Sophie grabbed equipment and hurried to the open front door. The foyer was large and spacious, white walls decorated on one side with an oil painting of the beach and on the other side with framed degrees declaring that Boyd Sawyer was a plastic surgeon and a member of some college. Sophie went by too fast to read any more details.

In the living room the man crouched by a weeping woman. He wore a rumpled white shirt and grey suit pants. ‘She’s six weeks early. She’s booked into RPA and our obstetrician wants her there immediately.’

The woman wore a pink nightdress and lay on her side on the carpet. She clutched her swollen abdomen. The man tried to pull her up by the arm. ‘Julie, they’re going to take you to hospital now.’

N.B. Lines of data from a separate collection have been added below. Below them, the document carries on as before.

/-- States of R220. -/
inductive RegSt where
  | free
  | queued
  | loading
  | arming
  | running
  | draining
  | ready
  | halted
  | saved
  | ended
deriving DecidableEq, Repr

/-- A fault raised in a region's cycle, ranked by tile and PE (R407). -/
structure RFault where
  rank : Nat
  code : Nat
  data1 : Word
deriving DecidableEq, Repr

/-- A route word (R77) of a tile: the source an output takes in a slot. -/
structure RouteW where
  tile : Nat
  slot : Nat
  out : Nat
  src : Nat
  len : Nat
deriving DecidableEq, Repr

/-- A port-plan word (R71) of a tile. -/
structure PlanW where
  tile : Nat
  slot : Nat
  bank : Nat
  rd0 : Option Nat
  rd1 : Option Nat
  wr : Option Nat
deriving DecidableEq, Repr

/-- A port of the port map (R222). -/
structure PortW where
  idx : Nat
  out : Bool
  edge : Nat
  x : Nat
  y : Nat
  sel : Nat
  tgt : Nat
  lane : Nat
deriving DecidableEq, Repr

/-- A completion word's parts (R230). -/
structure Compl where
  state : Nat
  code : Nat
  serial : Nat
  count : Nat
deriving DecidableEq, Repr

/-- UNKNOWN. -/
def Compl.unknown : Compl := { state := 8, code := 0, serial := 0, count := 0 }

/-- The configuration that stands in a region's pages while a launch that is to load another waits (R226, R233). -/
structure Kept where
  cfg : Nat
  image : List Word
  stale : Bool
  shw : Nat
  shh : Nat
  period : Nat
  stages : Nat
  rm : Rm
  leave : Nat
  ports : List PortW
deriving DecidableEq, Repr

/-- A region handle of a context and the region that holds it (R219, R220). -/
structure Region where
  st : RegSt
  /-- The state a save interrupted, for the restore (R220). -/
  was : RegSt
  /-- Placement: die, page column and row of the shape's corner, shape (R6, R221). -/
  die : Nat
  px : Nat
  py : Nat
  shw : Nat
  shh : Nat
  /-- The page set it holds: the largest shape of a sequence (R227), else its shape. -/
  setw : Nat
  seth : Nat
  period : Nat
  stages : Nat
  rm : Rm
  leave : Nat
  /-- The configuration handle, its image and whether the copy is stale (R217). -/
  cfg : Nat
  image : List Word
  stale : Bool
  /-- What a relaunch that has not begun to load leaves in the pages, and whether its lookup asks for a load (R224, R233). -/
  kept : Option Kept
  reload : Bool
  /-- N, and the region cycle t: the counter is t mod P, the admission t div P (R68). -/
  n : Nat
  t : Nat
  /-- Its image and record have been looked up; its leave grant is held (R291). -/
  ready : Bool
  granted : Bool
  /-- Stops at the end of the current cycle for a save, a debug stop or a switch (R73, R238). -/
  stop : Bool
  /-- Why it stopped: a `halt`, `brk` or breakpoint, with its tag and the node's tag. -/
  haltTag : Option (Word × Word)
  /-- The state and code with which the launch ends at the next cycle boundary (R220). -/
  kill : Option (Nat × Nat)
  /-- A saved region that the allocator is to restore (R349); a running one that waits to be saved (R347). -/
  back : Bool
  saving : Bool
  /-- The origin to which it moves: its state is carried at the next cycle (R299). -/
  moving : Option (Nat × Nat)
  pend : List Pend
  acc : List Acc
  flights : List Flight
  routes : List RouteW
  plans : List PlanW
  ports : List PortW
  faults : List RFault
  /-- Serial, work and record of the current launch (R228, R229). -/
  serial : Nat
  compl : Compl
  /-- The job and graph slots it belongs to (R229), its queue and its priority. -/
  job : Option Nat
  graph : Option Nat
  queue : Nat
  prio : Nat
  recAddr : Nat
  rel : Bool
  isl : Option Nat
  /-- An inline record's words in place of one in memory (R326). -/
  inl : Option (List Word)
  /-- Its place in the allocator's FIFO, and the cycle in which it became the head (R319). -/
  order : Int
  waitAt : Nat
  /-- The cycle at which the pending stage of loading or of arming ends (R224). -/
  due : Nat
  /-- Constants and seeds still to be written (R224). -/
  consts : List (Nat × Nat × Nat × Nat × Word)
  seeds : List (Nat × Word)
  /-- Beats waiting at input ports and in output ports of the stream port network, by port index (R198, R223). -/
  inq : Tab (List Beat)
  outq : Tab (List Beat)
  /-- The sequence record, its steps and the step that runs (R227). -/
  seq : Option Nat
  stepNo : Nat
  nsteps : Nat
  phase : Compl
  phaseSerial : Nat
  /-- The table lane that holds the region (R273): table slot and lane. -/
  lane : Option (Nat × Nat)
  /-- Cycle at which quiescence was found (R225). -/
  quiet : Option Nat
  /-- Cycles that fetching its image into the cache takes, ahead of the streaming (R216). -/
  fetch : Nat
  /-- The phase counters LOAD, FILL, STEADY and DRAIN (R420). -/
  cLoad : Nat
  cFill : Nat
  cSteady : Nat
  cDrain : Nat
  /-- STC when the present cycle was first tried (R292). -/
  firstStc : Nat
  /-- It stands still in a wait (R73, R335). -/
  frozen : Bool
  /-- The region cycle of its latest fence: no later operation passes an earlier one (R162). -/
  fenceAt : Nat
  /-- REL and ISL of a LAUNCH packet's LFLAGS (R326). -/
  lrel : Bool
  lisl : Option Nat
  /-- The job card that made the launch, by its number among the posted cards. -/
  card : Option Nat
deriving DecidableEq, Repr

def Region.init : Region :=
  { st := .free, was := .free, die := 0, px := 0, py := 0, shw := 1, shh := 1, setw := 1, seth := 1, period := 1, stages := 1, rm := .rne,
    leave := 0, cfg := 0, image := [], stale := false, kept := none, reload := false, n := 0, t := 0, ready := false, granted := false, stop := false, haltTag := none,
    kill := none, back := false, saving := false, moving := none, pend := [], acc := [], flights := [], routes := [], plans := [], ports := [], faults := [],
    serial := 0, compl := Compl.unknown, job := none, graph := none, queue := 0xFFFF, prio := 3, recAddr := 0, rel := false, isl := none,
    inl := none, order := 0, waitAt := 0, due := 0, consts := [], seeds := [], seq := none, stepNo := 0, nsteps := 0, phase := Compl.unknown,
    phaseSerial := 0, lane := none, quiet := none, card := none, fetch := 0, cLoad := 0, cFill := 0, cSteady := 0, cDrain := 0, firstStc := 0,
    frozen := false, fenceAt := 0, lrel := false, lisl := none, inq := [], outq := [] }

/-! ### Requests on their way -/

/-- Where a request waits: at a memory tile, a partition, a device-memory channel of a tile, or a remote unit. -/
inductive ReqAt where
  | tile (k : Nat)
  | part (k : Nat)
  | chan (tile chan : Nat)
  | unit (k : Nat)
deriving DecidableEq, Repr

/-- An untimed access or request in flight: performed in cycle `at` or later (R121, R127, R149, R151). -/
structure Req where
  at_ : Nat
  place : ReqAt
  who : Issuer
  i : Instr
  /-- A store or other effect, which a later release of its agent waits for. -/
  store : Bool
  /-- Its number among its tile's D requests (R151). -/
  seq : Nat
  /-- The cycle of its issue (R422). -/
  born : Nat := 0
  /-- The handle of the region whose scratch it reaches (R120). -/
  reg : Nat := 0
  /-- A D request that its channel's arbiter has served (R155). -/
  served : Bool := false
deriving DecidableEq, Repr

/-- A reply on its way to a compute tile (R66): the values for the destinations that carry the tag. -/
structure Reply where
  at_ : Nat
  tile : Nat
  who : Issuer
  form : Form
  /-- What the result writes, and the value of each destination of a block. -/
  wrs : List Wr
  dsts : List (Dst × Val)
  latch : Option Val
deriving DecidableEq, Repr

/-- The next thing an agent does. -/
inductive Act where
  /-- An issuer fires a word in its form. -/
  | fire (who : Issuer) (word : Word)
  /-- An access or command already fired is performed: by its region's cycle, or as a request that has arrived. -/
  | redo (a : Acc)
  | perform (r : Req)
  /-- A step of the device or an act of the host or of the outside world. -/
  | event (e : Ev)
  /-- The next effect of a block's commit. -/
  | commitStep (task : Nat)
  /-- The end of a region's cycle: completions, routes and the cycle counter (R64, R75). -/
  | endCycle (ctx handle die : Nat)
  /-- The next part of the present cycle: what it holds is settled when it is reached. -/
  | stage (n : Nat)
  /-- What a region does in a cycle beside its own cycle, or while it stands still. -/
  | tend (ctx handle die : Nat)
  /-- Whether a task's block could fire nothing because it waits (R335). -/
  | stuck (task : Nat) (yes : Bool)
deriving DecidableEq, Repr

/-- A part of the cycle that is still to come. -/
def Act.isStage (a : Act) : Bool :=
  match a with
  | .stage _ => true
  | _ => false

/-- A card that is to finish in this cycle. -/
def Act.isFinish (a : Act) : Bool :=
  match a with
  | .event (.cardFinish _ _) => true
  | _ => false

/-! ### Tasks and blocks (R239 to R265) -/

/-- How a block leaves (R245, R261 to R265). -/
inductive Exit where
  | to (a : Nat)
  | yield (a : Nat)
  | exit (v : Val)
  | jwait (pa a : Nat)
  | futwt (pa : Nat) (d : Dst) (a : Nat)
deriving DecidableEq, Repr

/-- An effect held for the commit (R244, R246). -/
structure Deferred where
  key : Nat
  who : Issuer
  i : Instr
deriving DecidableEq, Repr

/-- What an instruction of a block has produced: its destination, its latch value and the cycle from which they are read. -/
structure BRes where
  dst : Option Dst
  v : Val
  latch : Option Val
  from_ : Nat
deriving DecidableEq, Repr

/-- A mapped block (R240 to R248). -/
structure Blk where
  addr : Nat
  hdr : Bhdr
  words : List Word
  k : List Val
  /-- The cycle in which its first instruction may fire. -/
  start : Nat
  /-- Indices that have fired, and among them those that had no effect (R243). -/
  fired : List Nat
  off : List Nat
  /-- Results by 16 · index + position. -/
  res : Tab BRes
  /-- Predicates written, by 8 · index + p: value, poison and the cycle from which they are read. -/
  preds : Tab (Bool × Bool × Nat)
  /-- By index: the `PFLAG` bits its instruction cleared and raised; a read sees those of lower index (R83). -/
  flags : Tab (Flags × Flags)
  /-- Indices nulled by a `nul` (R263). -/
  nulled : List Nat
  stores : List Deferred
  sends : List Deferred
  exit : Option Exit
  /-- Loads and waits still out. -/
  out : List Nat
  /-- Ring slots held: tile, ring and how many (R140). -/
  held : List (Nat × Nat × Nat)
  /-- The D sequence number before the block's own window (R151). -/
  dbase : Nat
  /-- The cycle in which each PE's divider is free again (R67). -/
  divs : Tab Nat
deriving DecidableEq, Repr

/-- States of R250. -/
inductive TaskSt where
  | idle
  | posted
  | running
  | waiting
  | halted
  | done
  | cancelled
  | aborted
deriving DecidableEq, Repr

Sophie knelt with them. She introduced herself. ‘Is this your first?’ She put her hands on Julie’s abdomen and felt the tension there.

‘Yes.’

‘How long have you had pain?’

‘About an hour, but they’re less than a minute apart now,’ Julie wept.

‘When did your waters break?’

‘Just when we rang you,’ the man said. ‘Our obstetrician said–’

Julie cried out and clutched between her legs. ‘Boyd, it’s coming!’

He grabbed Mick’s arm. ‘Where’s your trolley?’

‘It’s going to be okay, sir,’ Mick said.